Otto Schneid (אוטו שנייד; also known as Naftali Schneid; 30 January 1900 – 12 May 1974) was an Austrian-Israeli art historian, writer and artist. He was based in Europe and later in Israel and North America.

==Biography==
Schneid was born on 30 January 1900 in Jablunkov, Austria-Hungary. He received his PhD from the University of Vienna. He was among the early researchers studying the field of Jewish art in Europe during the interwar period, and had completed a manuscript titled Der Jude und die Kunst ("The Jew in the Arts"). Schneid later worked as a professor in Israel and then later in North America. His archives are maintained by the National Library of Israel, and the University of Toronto.
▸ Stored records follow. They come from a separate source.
/-! ### Stack cores -/

/-- A task of stack core 0: x4 a row of its channel, x5 and x0 offset 0, x6 an odd address, x7 an unmapped one, x8 a row of another channel;
q1 to q3 hold lane 0 alone. -/
def t0 : Task := { newTask 9 0 1 0 0 [] with q := .replicate 4 1, x := put (put (put (put (.replicate 32 0) 4 0x40000) 6 0x40001) 7 0x80000000) 8 0x40800 }
/-- Its kernel, of 256 bytes of code, a header and a packet for one task. -/
def kS : Grid := { wK with id := 9, stack := true, tasks := [0], hdr := toWords 8 (2 ^ 156 + 2 ^ 256 + 2 ^ 288 + 2 ^ 296 + 2 ^ 416 * 256 + 2 ^ 448 * 0x30000), pkt := toWords 8 (2 ^ 256) }
def atS (t : Task) : State :=
  { State.reset with cur := .task 0, nextId := 10, stackCores := put State.reset.stackCores 0 ⟨some t, [], [], .replicate 4 none⟩, grids := [kS], dram := wMem, md := wMd }
def sS : State := atS t0
theorem tissues (i : Instr) (t : Task) (h : t.fin = none ∧ t.wait = .no) : TIssues i (atS t) 0 t := ⟨by decide, rfl, rfl, h.1, h.2⟩
def fitS (i : Instr) : Bool := legal i && i.onStack
theorem fitsS {is : List Instr} (h : is.all fitS = true) : ∀ i ∈ is, i.WfStack ∧ TIssues i sS 0 t0 := by
  intro i hi
  have := List.all_eq_true.1 h i hi
  simp only [fitS, Bool.and_eq_true] at this
  exact ⟨this, tissues i t0 ⟨rfl, rfl⟩⟩
def so (f : FTy) : FFn := ⟨false, false, 0, f⟩
/-- Every arithmetic instruction of the stack set, scalar forms, predicates, and all under ~q0. -/
def wStack : List Instr :=
  [.sAdd h64 i32 o2, .sSub h64 i32 o2, .sMul h64 i32 o2, .sMad h64 i32 o3, .sAnd h64 i32 o2, .sOr h64 i32 o2, .sXor h64 i32 o2, .sShl h64 i32 o2, .sShr h64 i32 o2,
   .sMovi h64 i32 ⟨4, .imm 0x7F, .none, .none, 0⟩, .sAdd h64 ⟨true, 0, .i64⟩ ⟨31, .sca 6, .sca 8, .none, 0⟩, .sAdd (p1 h96) i32 ⟨4, vr 6, .imm 5, .none, 0⟩]
def wStackF : List Instr := [.sFadd h64 f32 o2, .sFmul h64 (so .f16) o2, .sFfma h64 ⟨true, true, 1, .bf16⟩ o3, .sFmin h64 f32 o2, .sFmax (p1 h64) f32 o2]
def wStackO : List Instr := [.sFcvt h96 4 6 ⟨true, 0, 0, 4⟩, .sFcvt h96 4 6 ⟨false, 4, 2, 4⟩, .sCmp h64 ⟨false, 5, .n32⟩ ⟨3, vr 6, vr 8, .none, 0⟩,
  .sCmp h64 ⟨true, 2, .i64⟩ ⟨0, .sca 6, .sca 8, .none, 0⟩, .sSel h64 i32 o2 3, .sMov h64 i32 ⟨4, .none, vr 8, .none, 0⟩, .sMov h64 ⟨true, 0, .i32⟩ ⟨4, .none, .sca 8, .none, 0⟩,
  .vred h64 false 2 .i32 4 5, .vred h64 true 0 .i32 4 5]
def noS : Instr := .sAdd { h64 with neg := true } i32 o2
theorem witness_StackArithmetic :
    (∀ i ∈ wStack ++ wStackF ++ wStackO, (i.WfStack ∧ TIssues i sS 0 t0) ∧ tAct i t0 ≠ 0) ∧ (∀ i ∈ wStack, (stackRow i).isSome) ∧
    (∀ i ∈ wStackF, (stackFloatRow i).isSome) ∧ (stackRow noS).isSome ∧
    (noS.WfStack ∧ TIssues noS sS 0 t0) ∧ tAct noS t0 = 0 :=
  ⟨fun i hi => ⟨fitsS (is := wStack ++ wStackF ++ wStackO) (by decide) i hi, (by decide +kernel : ∀ i ∈ wStack ++ wStackF ++ wStackO, tAct i t0 ≠ 0) i hi⟩,
    by decide, by decide, by decide, fitsS (is := [noS]) (by decide) noS (by simp), by decide +kernel⟩

def ko (a ix : Nat) (off : Byte) : KOp := ⟨4, a, 0, off, 4, false, ix⟩
def wStackC : List Instr := [.sNop h64, .sBra h96 0 248, .sBra (p1 h96) 1 256, .sBra h96 2 2, .sBra h96 3 0, .loop h96 31 0xFFFFFFFC, .loop h96 6 28, .sExit h64,
  .srd h64 9 8 true false, .srd h64 9 5 false false, .srd h64 9 0 false true, .srd h64 9 6 true false, .ldk h64 (ko 5 0 0), .ldk h64 { ko 5 0 0 with sd := true },
  .stk (p1 h64) (ko 5 2 4), .ldk h64 (ko 6 0 0), .stk h64 (ko 4 0 0)]
theorem witness_StackControlAndScratch :
    (∀ i ∈ wStackC, i.WfStack ∧ TIssues i sS 0 t0) ∧ sS.grid? t0.grid = some kS ∧
    (GoodTarget kS.csize (t0.pc.toNat + (248 : W32).toInt) ∧ ¬ GoodTarget kS.csize (t0.pc.toNat + (256 : W32).toInt) ∧
      ¬ GoodTarget kS.csize (t0.pc.toNat + (0xFFFFFFFC : W32).toInt) ∧ (t0.xr 31 - 1 != 0) = true ∧ ((1 : W64) - 1 != 0) = false) ∧
    t0.rowops = [] ∧ tAct (.ldk h64 (ko 5 0 0)) t0 ≠ 0 ∧ tAct (.stk (p1 h64) (ko 5 2 4)) t0 = 1 ∧
    (∀ o ∈ [ko 5 0 0, ko 5 2 4], ∀ l ∈ kLanesOf (.ldk h64 o) t0 o, kOff t0 o l % 4 = 0 ∧ kOff t0 o l + 4 ≤ 4096 * t0.kscr) ∧
    (kOff t0 (ko 6 0 0) 0 % 4 ≠ 0) ∧ (kOff t0 (ko 4 0 0) 0 % 4 = 0 ∧ ¬ kOff t0 (ko 4 0 0) 0 + 4 ≤ 4096 * t0.kscr) ∧ ScratchFree t0 [0, 1] 0 4 := by
  have c : kS.csize = 256 := by decide +kernel
  rw [c]
  exact ⟨fitsS (by decide), rfl, ⟨by simp [GoodTarget, t0, newTask], by simp [GoodTarget, t0, newTask], by simp [GoodTarget, t0, newTask], by decide +kernel, by decide⟩, rfl, by decide +kernel, by decide +kernel, by decide +kernel, by decide +kernel, by decide +kernel, by simp [ScratchFree, t0, newTask]⟩

def kw (a : Nat) : KOp := { ko a 0 0 with sz := 0 }
/-- A task with a channel operation at its second row, and one that waits for an event. -/
def tR (kind : Nat) : Task := { t0 with rowops := [⟨kind, [0x50000, 0x60000], 2048, [7, 8], 1, 0x50000, 0, 1, 3, []⟩] }
def tE : Task := { t0 with wait := .ev 0x40000 1 2 }
def wChan : List Instr := [.rld h64 4 0 0, .rst h64 4 0 1, .rld h64 6 0 0, .rst h64 7 0 0, .rld h64 8 0 0, .sFence h64, .rldx (p1 h64) (kw 4), .rstx (p1 h64) (kw 4),
  .ratom (p1 h64) 4 0 14 4 0 6, .rldx (p1 h64) (kw 6), .rstx (p1 h64) (kw 7), .waitev h64 4 0 2, .waitev h64 6 0 0, .waitev h64 4 4 0, .post h64 8 4 7 254, .post h64 8 6 7 1]
/-- Every channel is stopped for a repair. -/
def sStop : State := { sS with chans := vmap (fun c => { c with repair := true }) sS.chans }
/-- The first and second row at x4, those at x6 to x8; the words there. -/
theorem witness_StackChannelAccesses :
    (∀ i ∈ wChan, i.WfStack ∧ TIssues i sS 0 t0) ∧ (rowRow (.rst h64 4 0 1) = some (1, 4, 0, 2) ∧ rowRow (.rld h64 7 0 0) = some (0, 7, 0, 1)) ∧
    ((t0.xr 4).toNat % 2048 = 0 ∧ (t0.xr 0).toNat % 16 = 0 ∧ (t0.xr 0).toNat + 2048 * 2 ≤ 4096 * t0.kscr ∧ (t0.xr 7).toNat % 2048 = 0 ∧ (t0.xr 6).toNat % 2048 ≠ 0) ∧
    (∀ kind ∈ [0, 1], ∀ k < 2, sS.chanTgt 0 (sS.taskCtx t0) k kind (t0.xr 4 + .ofNat 64 (65536 * k)) = .ok (0x40000 + 65536 * k)) ∧
    (∀ kind ∈ [0, 1], sS.chanTgt 0 (sS.taskCtx t0) 0 kind (t0.xr 7) = .fault (.fail 0 0x80000000 0x40000000) ∧ sS.chanTgt 0 (sS.taskCtx t0) 0 kind (t0.xr 8) = .prot) ∧
    ScratchFree t0 [0, 1] 0 4096 ∧ (∀ o ∈ [kw 4, kw 6, kw 7], tAct (.rldx (p1 h64) o) t0 = 1) ∧
    (∀ kind ∈ [0, 1, 2], wordAt sS 0 t0 (kw 4) kind 0 0 = .ok 0x40000 ∧ wordAt sS 0 t0 (kw 6) kind 0 0 = .prot ∧
      wordAt sS 0 t0 (kw 7) kind 0 0 = .fault (.fail 0 0x80000000 0x40000000)) ∧
    (t0.rowops = [] ∧ (sS.stk 0).left = [] ∧ (sS.chan 0).repair = false ∧ Memory.wf sS.dram = true ∧ 0x40000 % 4 = 0) ∧
    (∀ kind, (atS (tR kind)).task? 0 = some (tR kind) ∧ (tR kind).fin = none ∧ (tR kind).preempt = none ∧ (tR kind).rowops = [⟨kind, 0x50000 :: [0x60000], 2048, [7, 8], 1, 0x50000, 0, 1, 3, []⟩] ∧ ((atS (tR kind)).stk 0).left = [] ∧
      ((atS (tR kind)).chan 0).repair = false ∧ ((atS (tR kind)).chan 0).debt ≠ 8) ∧ chanOf 0x50000 = some 0 ∧
    (Instr.sFence h64).WfStack ∧ TIssues (.sFence h64) (atS (tR 2)) 0 (tR 2) ∧ (tR 2).rowops ≠ [] ∧
    (∀ i ∈ wChan, TIssues i sStop 0 t0) ∧ (∀ kind ∈ [0, 1], sStop.chanTgt 0 (sStop.taskCtx t0) 0 kind (t0.xr 4) = .wait) ∧
    ∀ kind ∈ [0, 1, 2], wordAt sStop 0 t0 (kw 4) kind 0 0 = .wait :=
  ⟨fitsS (by decide), ⟨rfl, rfl⟩, by decide +kernel, by decide +kernel, by decide +kernel, (by simp [ScratchFree, t0, newTask]), by decide +kernel, by decide +kernel,
    ⟨rfl, rfl, by decide +kernel⟩, fun kind => ⟨rfl, rfl, rfl, rfl, rfl, rfl, by simp [State.chan, atS, State.reset, nth]⟩, by decide, (fitsS (is := [.sFence h64]) (by decide) _ (by simp)).1, tissues _ _ ⟨rfl, rfl⟩, by simp [tR],
    fun i _ => ⟨by decide, rfl, rfl, rfl, rfl⟩, by decide +kernel, by decide +kernel⟩
/-- A task whose POST has still its word 0 to write. -/
def tPo : Task := { t0 with rowops := [⟨3, [0x40000], 0, [0xFE], 0, 0, 0, 0, 3, [0x40000]⟩] }
theorem witness_StackEventsAndPosts :
    ((t0.xr 6).toNat % 8 ≠ 0 ∧ (t0.xr 4).toNat % 32 = 0) ∧ (∀ k ∈ [0, 1], sS.homeTgt 0 (sS.taskCtx t0) k (t0.xr 4) = .ok 0x40000) ∧
    (sS.dieDown (homeDie 0x40000) = false ∧ sS.repairing 0x40000 = false ∧ sS.stackOk 0x40000 32 = true ∧ HomeOk sS 0x40000) ∧ sS.homeRead 0x40000 8 = 0 ∧ evCond 2 0 (t0.xr 0).toNat ∧ ¬ evCond 2 0 (t0.xr 4).toNat ∧
    ((atS tE).task? 0 = some tE ∧ tE.wait = .ev 0x40000 1 2 ∧ (atS tE).homeTgt 0 ((atS tE).taskCtx tE) 0 0x40000 = .ok 0x40000 ∧ (atS tE).dieDown (homeDie 0x40000) = false ∧ (atS tE).repairing 0x40000 = false) ∧
    (t0.rowops = [] ∧ (sS.stk 0).left = []) ∧ ((atS tPo).task? 0 = some tPo ∧ tPo.fin = none ∧ tPo.rowops = [⟨3, [0x40000], 0, [0xFE], 0, 0, 0, 0, 3, [0x40000]⟩] ∧ ((atS tPo).stk 0).left = [] ∧
      (atS tPo).stackOk 0x40000 8 = true ∧ HomeOk (atS tPo) 0x40000) := by
  have h : sS.homeTile? 0x40000 = none ∧ (atS tPo).homeTile? 0x40000 = none := by decide +kernel
  have z : (t0.xr 0).toNat = 0 ∧ (t0.xr 4).toNat = 0x40000 := by decide +kernel
  rw [z.1, z.2]
  exact ⟨by decide +kernel, by decide +kernel, ⟨by decide +kernel, by decide +kernel, by decide +kernel, by decide, by decide +kernel, fun x hx => by rw [h.1] at hx; cases hx⟩, by decide +kernel,
    by simp [evCond], by simp [evCond], ⟨rfl, rfl, by decide +kernel⟩, ⟨rfl, rfl⟩, rfl, rfl, rfl, rfl, by decide +kernel, by decide, by decide +kernel, fun x hx => by rw [h.2] at hx; cases hx⟩

def ER.isOk {α : Type} : ER α → Bool
  | .ok .. => true
  | _ => false
theorem er_ok {α : Type} {x : ER α} (h : ER.isOk x = true) : ∃ v s, x = .ok v s := by
  cases x <;> simp [ER.isOk] at h
  exact ⟨_, _, rfl⟩
/-- A kernel of one task that has not started; its image lies at 0x1000, 64 bytes. -/
def kN : Grid := { kS with tasks := [], hdr := toWords 8 (2 ^ 156 + 2 ^ 186 * 0 + 2 ^ 256 + 2 ^ 288 + 2 ^ 296 + 2 ^ 304 * 4 + 2 ^ 320 * 0x1000 + 2 ^ 384 * 8 + 2 ^ 416 * 256 + 2 ^ 448 * 0x30000) }
def sN : State := { State.reset with grids := [kN], dram := wMem, md := wMd }
def tP : Task := { t0 with preempt := some 0 }
def late (s : State) : State := s.setDie 0 { s.die 0 with cycle := 1050001 }
theorem witness_StackTasksAndChannels :
    ((sN.grid? kN.id = some kN ∧ kN.stack = true ∧ kN.ending = none ∧ sN.gridHeld kN = false ∧ sN.task? 0 = none ∧ (sN.die (0 / 64)).phase = .run ∧
        sN.stackFirst kN 0 = true ∧ sN.extQuiet = true ∧ sN.nextTask kN 0 = some 0) ∧ ∃ init s1 arg s2,
        sN.dispRead kN.die kN.ctx (.ofNat 64 kN.h.init) (if kN.h.init = 0 then 0 else 16 * kN.h.initsz) = .ok init s1 ∧
        s1.dispRead kN.die kN.ctx kN.p.arg (if kN.p.arg = 0 then 0 else 16 * kN.p.argsz) = .ok arg s2) ∧
    (let s := { sN with grids := [kS] }
     s.grid? kS.id = some kS ∧ s.stackOver kS = true ∧ CanRecord s (5000 + kS.die) kS.die kS.ctx kS.p.hdl) ∧
    (sS.task? 0 = some t0 ∧ t0.fin = none ∧ t0.preempt = none ∧ (atS (tR 1)).task? 0 = some (tR 1) ∧ (tR 1).fin = none ∧ ∃ r rest, (tR 1).rowops = r :: rest ∧ r.kind < 2 ∧ r.rows ≠ 0 ∧ r.pas ≠ []) ∧
    ((late (atS tP)).task? 0 = some tP ∧ tP.preempt = some 0 ∧ (late (atS tP)).grid? tP.grid = some kS ∧ kS.ending = none ∧ 0 + 1050000 < (late (atS tP)).stackNow 0) ∧
    (let s := sS.setStk 0 { sS.stk 0 with task := none, saved := [t0] }
     (s.stk 0).saved = [t0] ∧ s.task? 0 = none ∧ (s.die (0 / 64)).phase = .run) := by
  refine ⟨⟨⟨rfl, rfl, rfl, rfl, rfl, rfl, by decide +kernel, by decide +kernel, by decide +kernel⟩, ?_⟩, ⟨rfl, by decide +kernel, fun pa h => absurd (by decide +kernel : kS.p.hdl = 0) h⟩,
    ⟨rfl, rfl, rfl, rfl, rfl, _, _, rfl, by decide, by decide, by simp⟩, ⟨rfl, rfl, rfl, rfl, by decide +kernel⟩, rfl, rfl, rfl⟩
  obtain ⟨v, s1, h⟩ := er_ok (by decide +kernel : ER.isOk (sN.dispRead kN.die kN.ctx (.ofNat 64 kN.h.init) (if kN.h.init = 0 then 0 else 16 * kN.h.initsz)) = true)
  exact ⟨v, s1, 0, s1, h, by rw [State.dispRead, if_pos (by decide +kernel)]⟩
Otto Schneid was married to the writer Miriam Schneid (1923–2012). He died on 12 May 1974 in Toronto, Canada.

==Select publications==
- Schneid, O. (1934). Das chinesische Vordergrundbild: Tier- und Pflanzenmalerei Ostasiens. Vienna: Rohrer.
- Schneid, O. (1939). "Yiddishe Kunst in Poyln", Yidisher gezelshaftlekher lexikon Vol. 1. pp. 334–358.
- Schneid, O. (1946). Tziyurei bet-ha-knesset b'dura-iropas: Yetzirah yehudit atika u'mekomah b'toldot ha-umnot [Paintings of the synagogue in Dora-Europos: An ancient Jewish work and its place in the history of art]. Tel Aviv: Gazit.
- Schneid, O. (1947). Ha-tanakh b'tmunot Rembrandt [The Hebrew Bible in the paintings of Rembrandt]. Tel Aviv: Yavne.
- Schneid, O. (1947). Omanut Yaṿan ha-ḳlasit. Amud.
- Schneid, O. (1970). The Man-Made Hell: A Search for Rescue. Toronto: Source Books.
- Schneid, O. (1971). The Book of Ruth with twelve Facsimile Plates after Original Drawings. Toronto: Source Books.
- Schneid, O. (1976). Birkat tehom [Blessing of the depths]. Tel Aviv: Traklin.